Paralyzed-flagellum mutants and flagellum-minus mutants are comparably defective in adherence to stainless steel. The number of cells attached per hpf to stainless steel coupons after 3 h of surface exposure was visualized using DAPI staining of nucleoids, and each nucleoid was counted as one cell. The data were normalized such that the average number of cells/hpf for the wild-type strain for each experiment was set at 100%. Strains are the wild type (WT), flagellum-minus mutant (Fla⁻), paralyzed-flagellum mutant (Paralyzed), and nonglycosylated-flagellum mutant (Glyco⁻). The difference in the percentage of cells adhered to stainless steel between the motile and nonmotile strains was statistically significant at the 95% confidence interval as determined by one-way ANOVA followed by Tukey's multiple comparison test (set at 5%). In contrast, there was no statistical difference between the two motile strains or between the two nonmotile strains. Data are from three independent experiments, in each of which two steel coupons were analyzed per strain, with 5 hpf captured per coupon.

FIG. 5.

Centrifugation restored surface attachment of nonmotile mutants.
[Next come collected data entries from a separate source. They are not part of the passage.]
-- ==== Sys2Proof/Machine/State.lean ====
section
/-! DEFINITION. The machine's state: every register, window, queue, buffer, mode and pin the manual gives the module,
as plain data, and the queue of waiting commands; the reasons a step can stop; and the state right after reset. -/
namespace Sys2Proof
namespace Machine

/-- A reason the machine stops with a fault. The manual gives every event of this part a next state, so none is raised. -/
inductive Fault where
  /-- Raised by nobody: every command has an effect. Safe. -/
  | never
  deriving DecidableEq, Repr

/-- A reason a command has no meaning. -/
inductive Refusal where
  /-- Raised by `exec` for a command without a meaning yet, named by its mnemonic. Safe. -/
  | notModelled (mnemonic : String)
  deriving DecidableEq, Repr

/-! ## The Platen -/

/-- The states of a context (R65). -/
inductive CtxSt where
  | idle | ready | running | blocked | halted | faulted | stopped
  deriving DecidableEq, Repr

/-- What a blocked context waits for: the blocking instruction and its operands, as they stood at issue (R66, R85). -/
inductive Blk where
  | hop (d : BitVec 4) (ec : Word)
  | cca (d : BitVec 4) (lane : Fin 64) (mode1 : Bool) (start stop : DWord)
  | due (d : BitVec 4) (until_ : DWord)
  | wait (until_ : DWord)
  | sched (at_ : DWord) (handle : BitVec 24) (replace : Bool)
  | look (d : BitVec 4) (a b : Word) (mode1 : Bool) (scope : BitVec 8) (was : Option (BitVec 23))
  | qpop (d : BitVec 4) (q : Nat)
  | qpush (q : Nat) (w : Word) (last : Bool)
  | key (d : BitVec 4) (lane : Fin 64)
  | sig (target : Fin 68) (value : Word)
  deriving DecidableEq, Repr

/-- What a blocked context does once its instruction completes (R79, R108, R109). -/
inductive After where
  | go | stop | halt
  deriving DecidableEq, Repr

/-- The flags of a context (R70). -/
structure Flags where
  z : Bool
  n : Bool
  c : Bool
  t : Bool
  e : Bool
  deriving DecidableEq, Repr

/-- One of the 68 contexts (R70). -/
structure Ctx where
  g : Vector Word 16
  t : Vector DWord 4
  fl : Flags
  pc : BitVec 16
  st : CtxSt
  cause : BitVec 8
  /-- The return stack, its newest entry first. -/
  stack : List (BitVec 16)
  priv : Vector Word 64
  win : Vector Word 64
  /-- The record the window holds, when it is valid (R88). -/
  winOk : Option (BitVec 23)
  desc : Vector Word 8
  /-- The event queue: whole packets, oldest first (R96). -/
  evq : List (List Word)
  late : Word
  blk : Option Blk
  after : After
  /-- On completion the context continues at its switch vector (R79). -/
  redirect : Bool
  /-- The holding register of PUT ids 2 and 4 (R251). -/
  putLow : Word
  deriving DecidableEq, Repr

/-- One link calendar entry (R97). -/
structure CalEnt where
  handle : BitVec 24
  time : DWord
  ctx : Fin 68
  /-- The entry was already due when it was inserted, so that it is delivered with STATUS 1 (R98). -/
  lateIn : Bool
  deriving DecidableEq, Repr

/-- A word of a memory that the Platen and the host both write (R111). -/
inductive DataAt where
  | scratch (w : Nat)
  | priv (c : Fin 68) (w : Nat)
  deriving DecidableEq, Repr

/-- A decoder of the LDPC pool: the lane whose codeword it holds, and since when it holds it or is free (R200). -/
structure Dec where
  lane : Option (Fin 64)
  since : DWord
  deriving DecidableEq, Repr

/-- The Platen (R64 to R112). -/
structure Plt where
  ctx : Vector Ctx 68
  /-- The scheduler of R67. -/
  cur : Option (Fin 68)
  nxt : Option (Fin 68)
  last : Fin 68
  count : Nat
  /-- The active forme: false A, true B (R75). -/
  active : Bool
  formeA : Mem 32
  formeB : Mem 32
  scratch : Mem 32
  cal : List CalEnt
  /-- Events held for want of room in their context's queue, oldest first (R96). -/
  held : List (Fin 68 × List Word)
  /-- Contexts held on a QPUSH, in issue order (R101). -/
  heldPush : List (Fin 68)
  /-- The word the host writes on the edge of the Platen cycle to come, and its value before that edge (R111). -/
  edge : Option (DataAt × Word)
  /-- The two decoders of the LDPC pool (R200). -/
  dec : Vector Dec 2
  /-- The instruction breakpoints of Platen debug (R336). -/
  bps : Vector (Option (BitVec 16)) 8
  deriving DecidableEq, Repr

/-! ## Lanes -/

/-- What an armed action does at its time (R90, R92). -/
inductive ActKind where
  | tune
  | rx (len : Word) (wide : Option Nat) (bind : Option (BitVec 23))
  | tx (report : Bool)
  deriving DecidableEq, Repr

/-- An armed action of a lane (R86, R89). -/
structure Act where
  kind : ActKind
  eff : DWord
  td : DWord
  ctx : Fin 68
  cref : Word
  /-- The launch was refused at its transition start for want of grant (R235). -/
  denied : Bool
  deriving DecidableEq, Repr

/-- An open receive window (R90). -/
structure RxWin where
  ctx : Fin 68
  cref : Word
  td : DWord
  close : Option DWord
  bind : Option (BitVec 23)
  /-- A frame has been reported in it, so that no RX_NONE follows. -/
  got : Bool
  deriving DecidableEq, Repr

/-- A reception: the measures latched at its sync word and what is known of it since (R164, R169). -/
structure Recep where
  win : RxWin
  sync : DWord
  rssi : BitVec 16
  snr : BitVec 16
  cfo : BitVec 24
  port : BitVec 4
  ant : BitVec 4
  restarted : Bool
  /-- ROLE of R170. -/
  role : BitVec 2
  /-- The PHY header has passed its check. -/
  phyOk : Bool
  /-- The RMP frame control has been checked: none not yet, some passed. -/
  fcOk : Option Bool
  len : BitVec 11
  /-- What the PHY header tells beside: the long code, a coded SUN-FSK frame, its DW, a 2-octet FCS (R185, R188, R197). -/
  long : Bool
  coded : Bool
  dw : Bool
  fcs2 : Bool
  tend : DWord
  iter : BitVec 5
  /-- A payload codeword has failed (R201). -/
  cwFail : Bool
  /-- A Ronoon LR header codeword, once decoded or failed; the payload codewords decoded, and their information bits. -/
  lrHdr : Option (Option (BitVec 40))
  cwDone : Nat
  bits : List Bool
  /-- The cells the reception holds, the first first; whether each is on-die (R271). -/
  cells : List Bool
  deriving DecidableEq, Repr

/-- The fast AGC of a lane (R159). -/
inductive Agc where
  | idle | track | frozen
  deriving DecidableEq, Repr

/-- A lane reads its history from a sample on, from an instant on, at 4 times the real-time rate (R174, R177). -/
structure Replay where
  start : DWord
  since : DWord
  deriving DecidableEq, Repr

/-- What a lane's history takes: nothing, zero samples while the port transmits, or the samples of a port's high-band or low-band
pin at an NCO setting (R153, R156, R171, R210, R217). -/
inductive HistSrc where
  | stop
  | zeros
  | air (port : Fin 16) (high : Bool) (nco : BitVec 32)
  deriving DecidableEq, Repr

/-- A strong frame subtracted from the history between two instants, by its estimates (R177). -/
structure Cancel where
  start : DWord
  stop : DWord
  sync : DWord
  rssi : BitVec 16
  cfo : BitVec 24
  deriving DecidableEq, Repr

/-- The sample history of a lane (R156): what it has taken since its ring was started afresh, each part from an instant on, the
oldest first; and what has been subtracted from it. -/
structure Hist where
  parts : List (DWord × HistSrc)
  subs : List Cancel
  deriving DecidableEq, Repr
Initial surface attachment of the flagellum-minus (Fla⁻) and paralyzed-flagellum (Paralyzed) mutants was restored to wild-type levels by exogenously supplying surface-directed motion via centrifugation (∼1,900 × g) for 1 h. Also shown are the data for the adherence of the different strains when left in standing culture for 1 h. When the level of adherence by the spun wild-type strain is compared to that of either the spun flagellum-minus mutant or the spun paralyzed-flagellum mutant, it is not significantly different at the 95% confidence interval as determined by one-way ANOVA followed by Tukey's multiple comparison test (set at 5%), as denoted by the asterisk. In contrast, when the adherence of the spun flagella-minus mutant and the spun paralyzed-flagella mutant are compared using the same statistical analysis, the level of adherence is statistically different at the 95% confidence interval, as denoted by the double dagger. Cells/hpf were counted after glass coverslips were washed. The number of cells attached per hpf to glass coverslips was normalized such that the average number of cells/hpf for the wild type for each experiment was set at 100%. Data are from four independent experiments, each using one coverslip per strain and condition, and 5 hpf were analyzed per coverslip. Error bars represent standard errors of the means.